CUDA-graph capture of the decode path is available (experimental); it engages automatically for graph-safe architectures running a native BF16 KV cache.
Supported architectures
cuda_native covers the architectures ported to driver/cuda/src/.
| Family | HF model_type | Notes |
|---|---|---|
| Llama 3.x / Mistral-compatible | llama | Instruct and base checkpoints. |
| Qwen 2.x | qwen2 | Qwen2 and Qwen2.5. |
| Qwen 3.x | qwen3 | Includes the default Qwen/Qwen3-0.6B. |
| Qwen 3.5 / 3.5-MoE | qwen3_5, qwen3_5_moe | Hybrid GDN linear attention; native MTP speculation. |
| Qwen3-VL | qwen3_vl | Multimodal — vision input. |
| Phi-3 | phi3 | Microsoft Phi-3 family. |
| Mixtral | mixtral | MoE path. |
| GPT-OSS | gptoss, gpt_oss | MoE; MXFP4 experts (see mxfp4_moe). |
| Gemma 2 / 3 / 4 | gemma2, gemma3_text, gemma3n, gemma4_text, gemma4 | Gemma-4 adds multimodal (vision + audio in) and native MTP. |
| Mistral 3 | mistral3 | Ministral-class checkpoints. |
| OLMo 3 | olmo3 | AI2 OLMo 3. |
| GLM-5.1 | glm_moe_dsa | MLA attention, DSA MoE; FP4 expert quantization. |
| Nemotron-H | nemotron_h | Hybrid Mamba/attention. |
| Kimi / DeepSeek | kimi_k2, deepseek_v2, deepseek_v3, deepseek_v4 | MLA-based MoE. deepseek_v4 is architecture-level support (no public checkpoint yet). |
| CSM | csm | Multimodal — audio output (text-to-speech). |
Run pie model list to see whether cached HuggingFace repos are compatible with your installed drivers. For the multimodal models (Qwen3-VL, Gemma-4, CSM), see Multimodal generation.
Quantization
KV cache format is controlled by kv_cache_dtype under [model.driver.options].

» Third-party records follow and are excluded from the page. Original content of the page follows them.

-- ==== Sys2Proof/Certificates/Slice0/Obligations.lean ====
section
/-!
DEFINITION. Certificates/Slice0/Obligations.lean: the statements for the provers. Each docstring names
the rule of spec/ or the sections the statement rests on. A statement that gives the whole next state
as `{ s with … }` is the frame of its command too: every field not named is unchanged.
-/
open Sys2Proof Sys2Proof.Machine

/-! ### Reset and the invariant -/

/-- R250: the reset state, the state the reset input leaves and the state INIT leaves hold the values
the rule's table states. BUF, DIGEST and HEXBUF are unspecified there. -/
def Obligations.ResetAndInitGiveTheStatedValues : Prop :=
  AtResetValues State.reset
    ∧ (∀ s rest, s.host = .reset :: rest → ∃ t, step s = .next t ∧ AtResetValues t)
    ∧ (∀ s, ∃ t, exec .init s = .next t ∧ AtResetValues t)

/-- 10_state.md section 9 (R34, which the spec marks derived) and, for the bound on a response,
00_scope.md section 4 (R9): the invariant holds after reset. That the response is empty there, on which
its bound rests, is the model's choice (log entry 5). -/
def Obligations.ResetMeetsTheInvariant : Prop := Invariant State.reset

/-- 10_state.md section 9 (R34, which the spec marks derived): every step, whatever the host's next
event is, keeps the invariant. -/
def Obligations.EveryStepKeepsTheInvariant : Prop :=
  ∀ s t, Invariant s → step s = .next t → Invariant t

/-! ### Encoding -/

/-- R70, R72 to R76, R81: no bit of an encoding is dropped. -/
def Obligations.DecodeOfEncodeIsTheCommand : Prop :=
  ∀ i : Instr, i.wellFormed = true → decode (encode i) = .ok i

/-- R80: a word that decodes is the encoding of what it decodes to, so each legal word has one meaning. -/
def Obligations.EncodeOfDecodeIsTheWord : Prop :=
  ∀ w i, decode w = .ok i → encode i = w ∧ i.wellFormed = true

/-- R77: Legal(CMD), written out over the numbers the fields hold; the words it admits are those that
decode. -/
def Obligations.LegalWordsAreThoseThatDecode : Prop :=
  ∀ w : Word,
    (legal w = true ↔ ∃ i, decode w = .ok i) ∧
    (legal w = true ↔
      (cmdRsv w).toNat = 0 ∧
        (((cmdOp w).toNat ∈ [0, 1, 4, 5, 7, 8, 9] ∧ (cmdArg w).toNat = 0)
          ∨ ((cmdOp w).toNat = 2 ∧ (cmdArg w).toNat ≤ 64)
          ∨ ((cmdOp w).toNat = 3 ∧ (cmdArg w).toNat ≤ 1)
          ∨ ((cmdOp w).toNat = 6 ∧ (cmdArg w).toNat ≤ 63)))

/-- R78, R204: an illegal word sets ERR_ILLEGAL, changes nothing else and has an empty response. The
transaction's lanes are in `din` (the model's choice, log entry 5). -/
def Obligations.IllegalWordsOnlySetErrIllegal : Prop :=
  ∀ w din s, legal w = false →
    transact w din s = .next { s with din := din, errIllegal := true, resp := [] }

/-- 30_encoding.md section 5: words of every family, written out from the spec's table. -/
def Obligations.SampleWordsDecodeAsTheTableSays : Prop :=
  decode 0x00000000#32 = .ok .nop ∧ decode 0x10000000#32 = .ok .init
    ∧ decode 0x20000040#32 = .ok (.process 64#7) ∧ decode 0x2000002B#32 = .ok (.process 43#7)
    ∧ decode 0x30000000#32 = .ok (.finish false) ∧ decode 0x30000001#32 = .ok (.finish true)
    ∧ decode 0x40000000#32 = .ok .getDigest ∧ decode 0x50000000#32 = .ok .getHex
    ∧ decode 0x60000021#32 = .ok (.hexEncode 33#6) ∧ decode 0x70000000#32 = .ok .hexDecode
    ∧ decode 0x80000000#32 = .ok .readStatus ∧ decode 0x90000000#32 = .ok .clearStatus
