/-- R34: every command keeps the invariant. -/
theorem Invariant.exec {i : Instr} {s t : State} (hinv : Invariant s) (h : exec i s = .next t) :
    Invariant t := by
  have hresp := exec_resp_length_le h
  rcases exec_engine_cases h with hsame | ⟨-, rfl⟩ | ⟨n, -, -, hopen, rfl⟩ | ⟨copy, -, hopen, rfl⟩
  · exact hinv.of_sameEngine hsame hresp
  · exact (atResetValues_respond_initEngine [] s).invariant rfl
  · exact (hinv.processChunk hopen _).of_sameEngine (sameEngine_respond _ _) hresp
  · exact (hinv.finalise hopen).of_sameEngine (sameEngine_respond _ _) hresp

/-- R34: every step keeps the invariant. -/
theorem Invariant.step {s t : State} (hinv : Invariant s) (h : step s = .next t) : Invariant t := by
  rcases step_cases h with ⟨-, rfl⟩ | ⟨rest, -, rfl⟩ | ⟨w, din, rest, -, ht⟩
  · exact hinv
  · exact (atResetValues_resetInput _).invariant rfl
  · rcases transact_cases ht with ⟨i, -, hi⟩ | ⟨-, rfl⟩
    · exact (hinv.of_sameEngine (sameEngine_withPort s din rest) hinv.resp_le).exec hi
    · exact hinv.of_sameEngine ((sameEngine_withPort s din rest).trans (sameEngine_illegal _))
        (Nat.zero_le _)

/-- Settles O2 by the reset values. -/
theorem resetMeetsTheInvariant : Obligations.ResetMeetsTheInvariant := by
  exact atResetValues_reset.invariant rfl

/-- Settles O3, one kind of event at a time. -/
theorem everyStepKeepsTheInvariant : Obligations.EveryStepKeepsTheInvariant := by
  intro s t hinv h
  exact hinv.step h

end Sys2Proof.Machine
end

section
/-!
PROOFS. Steps and runs: what one step does with the host's events, the instances of a system, and a digest
over the steps that do not start a new computation.
-/
namespace Sys2Proof.Machine

/-! ### One step -/

/-- R255, log entry 1: the idle wait. -/
theorem step_of_host_eq_nil {s : State} (h : s.host = []) : step s = .next s := by
  rw [step, takeEvent, h]

/-- R255: a pending transaction is taken off the host's events and runs. -/
theorem step_of_host_eq_command_cons {s : State} {w : Word} {din : Vector Byte 64}
    {rest : List HostEvent} (h : s.host = .command w din :: rest) :
    step s = transact w din { s with host := rest } := by
  rw [step, takeEvent, h]

/-- R80: a decoded word runs its command. -/
theorem transact_of_decode_ok {w : Word} {i : Instr} (h : decode w = .ok i) (din : Vector Byte 64)
    (s : State) : transact w din s = exec i { s with din := din } := by
  rw [transact, runWord, h]

/-- What `decodeTableWord` reads is the command of the word that `withFetchWord` presents. -/
theorem decode_tableWord {nbits w : Nat} {i : Instr} (h : decodeTableWord nbits w = some i) :
    decode (tableWord nbits w) = .ok i := by
  rw [decodeTableWord] at h
  split at h
  · next j hj =>
    cases h
    exact hj
  · cases h

/-- A presented word runs on the state itself, since it comes with the lanes already there. -/
theorem step_withFetchWord {nbits w : Nat} {i : Instr} (s : State)
    (h : decodeTableWord nbits w = some i) : step (s.withFetchWord nbits w) = exec i s := by
  have hhost : (s.withFetchWord nbits w).host = .command (tableWord nbits w) s.din :: s.host := by
    rw [State.withFetchWord, presentWord]
  rw [step_of_host_eq_command_cons hhost, transact_of_decode_ok (decode_tableWord h),
    State.withFetchWord, presentWord]

/-- Settles O10 by the branch of the step for no event. -/
theorem stepWaitsWithoutAnEvent : Obligations.StepWaitsWithoutAnEvent := by
  intro s h
  exact step_of_host_eq_nil h

/-- R229: one engine of a system steps as a block alone, on the system's counter. -/
theorem stepEngine_of_step {k : Nat} {es : Engines} {s t : State} (hs : es.states[k]? = some s)
    (ht : step { s with draws := es.draws } = .next t) :
    stepEngine k es = .next { states := es.states.set k t, draws := t.draws } := by
  rw [stepEngine, hs]
  dsimp only
  rw [ht]

/-- Settles O9, one kind of event at a time, and one engine of a system by its own step. -/
theorem stepRunsTheDecodedCommand : Obligations.StepRunsTheDecodedCommand := by
  refine ⟨fun s w din rest i hhost hw => ?_, fun s rest hhost => step_of_host_eq_reset_cons hhost,
    fun s nbits w i h => step_withFetchWord s h, fun k es s hs => ?_⟩
  · rw [step_of_host_eq_command_cons hhost, transact_of_decode_ok hw]
  · obtain ⟨t, ht⟩ := exists_step_eq_next { s with draws := es.draws }
    exact ⟨t, ht, stepEngine_of_step hs ht, step_draws_le ht⟩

The default auto preserves the native BF16 cache. Set it explicitly to opt into
fp8_e4m3, fp8_e5m2, int8_per_token_head, fp8_per_token_head,
fp4_e2m1, or nvfp4.
Weight quantization is separate: weight_dtype = "bfloat16" is the default, and runtime_quant quantizes projection weights to "fp8" or "int8". GPT-OSS experts use MXFP4 via mxfp4_moe, and GLM-5.1 routed experts support FP4. Quantization support varies by architecture.